PROVIDED RECORDS section start
-- ==== Sys2Proof/Tests/Slice0.lean ====
section
/-! SUPPORT. The model's own tests: encodings written out bit by bit, one or two small vectors per operation
(their expected results are those of spec/95_test_vectors.md or of the rule named), the script form, and for
every statement with hypotheses a concrete state that meets them all together. -/

namespace Sys2Proof.Tests

open Sys2Proof Sys2Proof.Machine Sys2Proof.Safety

/-- Whether an outcome is a next state with a property. -/
def holds (o : Result) (p : State → Bool) : Bool :=
  match o with
  | .next s => p s
  | .fault _ => false
  | .refused _ => false

/-- Whether an outcome is a refusal of this name. -/
def refusedBy (o : Result) (r : Refusal) : Bool :=
  match o with
  | .next _ => false
  | .fault _ => false
  | .refused q => q == r

theorem next_of_holds {o : Result} {p : State → Bool} (h : holds o p = true) :
    ∃ t, o = .next t ∧ p t = true := by
  cases o with
  | next s => exact ⟨s, rfl, h⟩
  | fault r => exact nomatch r
  | refused r => cases h

/-- A state with one input vector queued. -/
def given (s : State) (v : InWord) : State := { s with stim := [.input v] }

/-- A session of the test configuration with a tick due: `low`, `high` and the buffer as given. -/
def timing (low high : Nat) (len : CodeLen) (syms : CodeSym) : State :=
  { State.reset with
    edgeEn := decide (3 ≤ high), sess := true, tkCnt := 1, low := low, high := high, bufLen := len,
    bufSym := syms }

/-- A debounce window of the test configuration with `n` cycles left. -/
def window (n : Nat) : State := { State.reset with lineQ := .pressed, edgeEn := false, dbCnt := n }

/-- A code waiting for the consumer. -/
def waiting (len : CodeLen) (syms : CodeSym) : State :=
  { State.reset with ready := true, snapLen := len, snapSym := syms }

/-! ### Well-formedness -/

theorem test_wellFormed_edgeLatch_released : (Instr.edgeLatch .released).wellFormed = false := by decide
theorem test_wellFormed_edgeLatch_pressed : (Instr.edgeLatch .pressed).wellFormed = true := by decide
/-- The word of the ill-formed term is rejected by the decoder (R52, R57). -/
theorem test_decode_edgeLatch_released :
    decode (encode (.edgeLatch .released)) = .error .fallWhileReleased := by decide
/-- A script line of no cycles is refused (R59). -/
theorem test_scriptLine_zero : (ScriptLine.mk 0 .pressed).wellFormed = false := by decide

/-! ### Decoding, from words written bit by bit: 7:6 reserved, RST, FALL, EXP, TICK, ACK, LVL (R52, R56) -/

theorem test_decode_reset : decode 0b00100000#8 = .ok [.reset] := by decide
theorem test_decode_reset_open_bits : decode 0b00101111#8 = .ok [.reset] := by decide
theorem test_decode_consume : .consume ∈ rowsOf 0b00000010#8 := by decide
theorem test_decode_ackIdle : .ackIdle ∈ rowsOf 0b00000011#8 := by decide
theorem test_decode_romRead : .romRead ∈ rowsOf 0b00000010#8 ∧ .romRead ∉ rowsOf 0b00000000#8 := by decide
theorem test_decode_tickAdv : .tickAdv ∈ rowsOf 0b00000000#8 ∧ .tickAdv ∉ rowsOf 0b00100000#8 := by decide
theorem test_decode_oneshotAdv : .oneshotAdv ∈ rowsOf 0b00000001#8 := by decide
theorem test_decode_edgeLatch : .edgeLatch .pressed ∈ rowsOf 0b00010000#8 := by decide
theorem test_decode_lineSample :
    .lineSample .released ∈ rowsOf 0b00000001#8 ∧ .lineSample .pressed ∈ rowsOf 0b00000000#8 := by decide
theorem test_decode_tickPress : .tickPress ∈ rowsOf 0b00000100#8 ∧ .tickPress ∉ rowsOf 0b00000101#8 := by
  decide
theorem test_decode_tickRelease : .tickRelease ∈ rowsOf 0b00000101#8 := by decide
theorem test_decode_confirm : .confirm ∈ rowsOf 0b00000101#8 := by decide
theorem test_decode_endFull : .endFull ∈ rowsOf 0b00000101#8 := by decide
theorem test_decode_endPause : .endPause ∈ rowsOf 0b00000101#8 ∧ .endPause ∉ rowsOf 0b00000100#8 := by decide
theorem test_decode_expirePress : .expirePress ∈ rowsOf 0b00001000#8 := by decide
theorem test_decode_expireBounce :
    .expireBounce ∈ rowsOf 0b00001001#8 ∧ .expireBounce ∉ rowsOf 0b00001000#8 := by decide
theorem test_decode_fire : .fire ∈ rowsOf 0b00010000#8 := by decide
theorem test_decode_reserved_bit6 : decode 0b01000000#8 = .error .reservedBits := by decide
theorem test_decode_reserved_bit7 : decode 0b10100000#8 = .error .reservedBits := by decide
/-- The words of R50: the reset vector of F1, and a released line with `ack`. -/
theorem test_inWord_bits :
    inWord true true .released = 0b111#3 ∧ inWord false true .released = 0b011#3 ∧
    inWord true false .pressed = 0b100#3 := by decide
/-- The fields of an event word stand where R52 says. -/
theorem test_evtWord_bits :
    evtWord true false false false false .pressed = 0b00100000#8 ∧
    evtWord false true false false false .pressed = 0b00010000#8 ∧
    evtWord false false true false false .pressed = 0b00001000#8 ∧
    evtWord false false false true false .pressed = 0b00000100#8 ∧
    evtWord false false false false true .pressed = 0b00000010#8 ∧
    evtWord false false false false false .released = 0b00000001#8 := by decide

/-! ### debounce_fsm (95_test_vectors.md, L2.A, and the examples of R71 to R78) -/

/-- R71's example. -/
theorem test_edgeLatch_falling : holds (exec (.edgeLatch .pressed) State.reset) (·.edgePend) = true := by
  decide
/-- R71: a rising edge latches nothing. -/
theorem test_edgeLatch_rising :
    holds (exec (.edgeLatch .released) { State.reset with lineQ := .pressed }) (!·.edgePend) = true := by decide
/-- R72's example: `ind_press = 1` after the edge. -/
theorem test_lineSample : holds (exec (.lineSample .pressed) State.reset) (·.indPress) = true := by decide
/-- A1: the edge is latched and fires in one cycle. -/
theorem test_A1_fire : holds (step (given State.reset 0b000#3))
    (fun t => !t.edgePend && !t.edgeEn && t.dbCnt == 2 && t.lineQ == .pressed) = true := by decide
/-- A8: a fire with the one-shot running reloads it. -/
theorem test_A8_fire_reloads : holds (exec .fire { State.reset with edgeEn := false, dbCnt := 1 })
    (fun t => !t.edgeEn && !t.edgePend && t.dbCnt == 2) = true := by decide
/-- R75's example: 2 after the fire, then 1. -/
theorem test_oneshotAdv : holds (exec .oneshotAdv (window 2)) (·.dbCnt == 1) = true := by decide
/-- R75: "no auto-repeat". -/
theorem test_oneshotAdv_idle : holds (exec .oneshotAdv State.reset) (·.dbCnt == 0) = true := by decide
/-- A6: a force-close keeps the buffer and appends nothing. -/
theorem test_A6_expirePress : holds (exec .expirePress (timing 2 20 1#3 0#4))
    (fun t => t.sess && t.low == 0 && t.high == 0 && t.tkCnt == 1 && t.bufLen == 1#3) = true := by decide
/-- L1.9: an interrupted session appends no symbol. -/
theorem test_L19_expirePress : holds (exec .expirePress (timing 5 0 0#3 0#4))
    (fun t => t.sess && t.low == 0 && t.bufLen == 0#3 && !t.edgeEn) = true := by decide
/-- A5, as the cycle it describes: a bounce clears the pending edge and does not fire. -/
theorem test_A5_expireBounce : holds (step (given { window 1 with edgePend := true } 0b001#3))
    (fun t => t.edgeEn && !t.edgePend && t.dbCnt == 0) = true := by decide

/-! ### duration_accumulator (L2.B, and the examples of R81) -/

/-- R81's example with `TICK_CYCLES = 3`: the tick reloads 3. -/
theorem test_tickAdv_reload :
    holds (exec .tickAdv { timing 0 0 0#3 0#4 with cfg := { Params.tc with tickCycles := 3 } })
      (·.tkCnt == 3) = true := by decide
/-- R81: outside a session nothing is counted. -/
theorem test_tickAdv_idle : holds (exec .tickAdv State.reset) (·.tkCnt == 0) = true := by decide
/-- B2: `low` saturates. -/
theorem test_B2_tickPress : holds (exec .tickPress (timing 65535 0 0#3 0#4)) (·.low == 65535) = true := by
  decide
/-- B5: a pressed tick does not zero `high`. -/
theorem test_B5_tickPress :
    holds (exec .tickPress (timing 0 2 0#3 0#4)) (fun t => t.low == 1 && t.high == 2) = true := by decide
/-- B4: a released tick does not zero `low`. -/
theorem test_B4_tickRelease :
    holds (exec .tickRelease (timing 5 1 0#3 0#4)) (fun t => t.high == 2 && t.low == 5) = true := by decide
/-- C3: past the confirm there is no second append. -/
theorem test_C3_tickRelease :
    holds (exec .tickRelease (timing 0 3 1#3 0#4)) (fun t => t.high == 4 && t.bufLen == 1#3) = true := by decide
/-- B6: EndTiming stops the sampler. -/
theorem test_B6_endTiming :
    (endTiming (timing 4 2 1#3 0#4)).sess = false ∧ (endTiming (timing 4 2 1#3 0#4)).tkCnt = 0 := by decide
PROVIDED RECORDS section end
**TASK DETAILS:** Retype, exactly and with nothing added, the lines of the material above from the first through the one that contains "this name. -/".

**SOLUTION TO THIS TASK:**
-- ==== Sys2Proof/Tests/Slice0.lean ====
section
/-! SUPPORT. The model's own tests: encodings written out bit by bit, one or two small vectors per operation
(their expected results are those of spec/95_test_vectors.md or of the rule named), the script form, and for
every statement with hypotheses a concrete state that meets them all together. -/

namespace Sys2Proof.Tests

open Sys2Proof Sys2Proof.Machine Sys2Proof.Safety

/-- Whether an outcome is a next state with a property. -/
def holds (o : Result) (p : State → Bool) : Bool :=
  match o with
  | .next s => p s
  | .fault _ => false
  | .refused _ => false

/-- Whether an outcome is a refusal of this name. -/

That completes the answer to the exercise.